— DATA SUPPLIED —
/-! ## Device.withTx -/

@[simp] theorem Device.withTx_cfg (r : Ring) (d : Device) : (d.withTx r).cfg = d.cfg := rfl
@[simp] theorem Device.withTx_st (r : Ring) (d : Device) : (d.withTx r).st = d.st := rfl
@[simp] theorem Device.withTx_bm (r : Ring) (d : Device) : (d.withTx r).bm = d.bm := rfl
@[simp] theorem Device.withTx_bmByte (r : Ring) (d : Device) : (d.withTx r).bmByte = d.bmByte := rfl
@[simp] theorem Device.withTx_rx (r : Ring) (d : Device) : (d.withTx r).rx = d.rx := rfl
@[simp] theorem Device.withTx_tx (r : Ring) (d : Device) : (d.withTx r).tx = r := rfl
@[simp] theorem Device.withTx_rxOvf (r : Ring) (d : Device) : (d.withTx r).rxOvf = d.rxOvf := rfl
@[simp] theorem Device.withTx_ntf (r : Ring) (d : Device) : (d.withTx r).ntf = d.ntf := rfl
@[simp] theorem Device.withTx_appRet (r : Ring) (d : Device) : (d.withTx r).appRet = d.appRet := rfl
@[simp] theorem Device.withTx_speFault (r : Ring) (d : Device) : (d.withTx r).speFault = d.speFault := rfl
@[simp] theorem Device.withTx_appFault (r : Ring) (d : Device) : (d.withTx r).appFault = d.appFault := rfl

/-! ## Device.flagOverflow -/

@[simp] theorem Device.flagOverflow_cfg (d : Device) : (d.flagOverflow).cfg = d.cfg := rfl
@[simp] theorem Device.flagOverflow_st (d : Device) : (d.flagOverflow).st = d.st := rfl
@[simp] theorem Device.flagOverflow_bm (d : Device) : (d.flagOverflow).bm = d.bm := rfl
@[simp] theorem Device.flagOverflow_bmByte (d : Device) : (d.flagOverflow).bmByte = d.bmByte := rfl
@[simp] theorem Device.flagOverflow_rx (d : Device) : (d.flagOverflow).rx = d.rx := rfl
@[simp] theorem Device.flagOverflow_tx (d : Device) : (d.flagOverflow).tx = d.tx := rfl
@[simp] theorem Device.flagOverflow_rxOvf (d : Device) : (d.flagOverflow).rxOvf = true := rfl
@[simp] theorem Device.flagOverflow_ntf (d : Device) : (d.flagOverflow).ntf = d.ntf := rfl
@[simp] theorem Device.flagOverflow_appRet (d : Device) : (d.flagOverflow).appRet = d.appRet := rfl
@[simp] theorem Device.flagOverflow_speFault (d : Device) : (d.flagOverflow).speFault = d.speFault := rfl
@[simp] theorem Device.flagOverflow_appFault (d : Device) : (d.flagOverflow).appFault = d.appFault := rfl

/-! ## Device.giveApp -/

@[simp] theorem Device.giveApp_cfg (v : AppReturn) (d : Device) : (d.giveApp v).cfg = d.cfg := rfl
@[simp] theorem Device.giveApp_st (v : AppReturn) (d : Device) : (d.giveApp v).st = d.st := rfl
@[simp] theorem Device.giveApp_bm (v : AppReturn) (d : Device) : (d.giveApp v).bm = d.bm := rfl
@[simp] theorem Device.giveApp_bmByte (v : AppReturn) (d : Device) : (d.giveApp v).bmByte = d.bmByte := rfl
@[simp] theorem Device.giveApp_rx (v : AppReturn) (d : Device) : (d.giveApp v).rx = d.rx := rfl
@[simp] theorem Device.giveApp_tx (v : AppReturn) (d : Device) : (d.giveApp v).tx = d.tx := rfl
@[simp] theorem Device.giveApp_rxOvf (v : AppReturn) (d : Device) : (d.giveApp v).rxOvf = d.rxOvf := rfl
@[simp] theorem Device.giveApp_ntf (v : AppReturn) (d : Device) : (d.giveApp v).ntf = d.ntf := rfl
@[simp] theorem Device.giveApp_appRet (v : AppReturn) (d : Device) : (d.giveApp v).appRet = v := rfl
@[simp] theorem Device.giveApp_speFault (v : AppReturn) (d : Device) : (d.giveApp v).speFault = d.speFault := rfl
@[simp] theorem Device.giveApp_appFault (v : AppReturn) (d : Device) : (d.giveApp v).appFault = d.appFault := rfl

— DIRECTIONS FOR THIS TASK —
Starting with the line that contains "(d.flagOverflow).speFault = d.speFault := rfl", return each line through the last one of the data above, exactly as written and nothing more.

— THE ANSWER —
@[simp] theorem Device.flagOverflow_speFault (d : Device) : (d.flagOverflow).speFault = d.speFault := rfl
@[simp] theorem Device.flagOverflow_appFault (d : Device) : (d.flagOverflow).appFault = d.appFault := rfl

/-! ## Device.giveApp -/

@[simp] theorem Device.giveApp_cfg (v : AppReturn) (d : Device) : (d.giveApp v).cfg = d.cfg := rfl
@[simp] theorem Device.giveApp_st (v : AppReturn) (d : Device) : (d.giveApp v).st = d.st := rfl
@[simp] theorem Device.giveApp_bm (v : AppReturn) (d : Device) : (d.giveApp v).bm = d.bm := rfl
@[simp] theorem Device.giveApp_bmByte (v : AppReturn) (d : Device) : (d.giveApp v).bmByte = d.bmByte := rfl
@[simp] theorem Device.giveApp_rx (v : AppReturn) (d : Device) : (d.giveApp v).rx = d.rx := rfl
@[simp] theorem Device.giveApp_tx (v : AppReturn) (d : Device) : (d.giveApp v).tx = d.tx := rfl
@[simp] theorem Device.giveApp_rxOvf (v : AppReturn) (d : Device) : (d.giveApp v).rxOvf = d.rxOvf := rfl
@[simp] theorem Device.giveApp_ntf (v : AppReturn) (d : Device) : (d.giveApp v).ntf = d.ntf := rfl
@[simp] theorem Device.giveApp_appRet (v : AppReturn) (d : Device) : (d.giveApp v).appRet = v := rfl
@[simp] theorem Device.giveApp_speFault (v : AppReturn) (d : Device) : (d.giveApp v).speFault = d.speFault := rfl
@[simp] theorem Device.giveApp_appFault (v : AppReturn) (d : Device) : (d.giveApp v).appFault = d.appFault := rfl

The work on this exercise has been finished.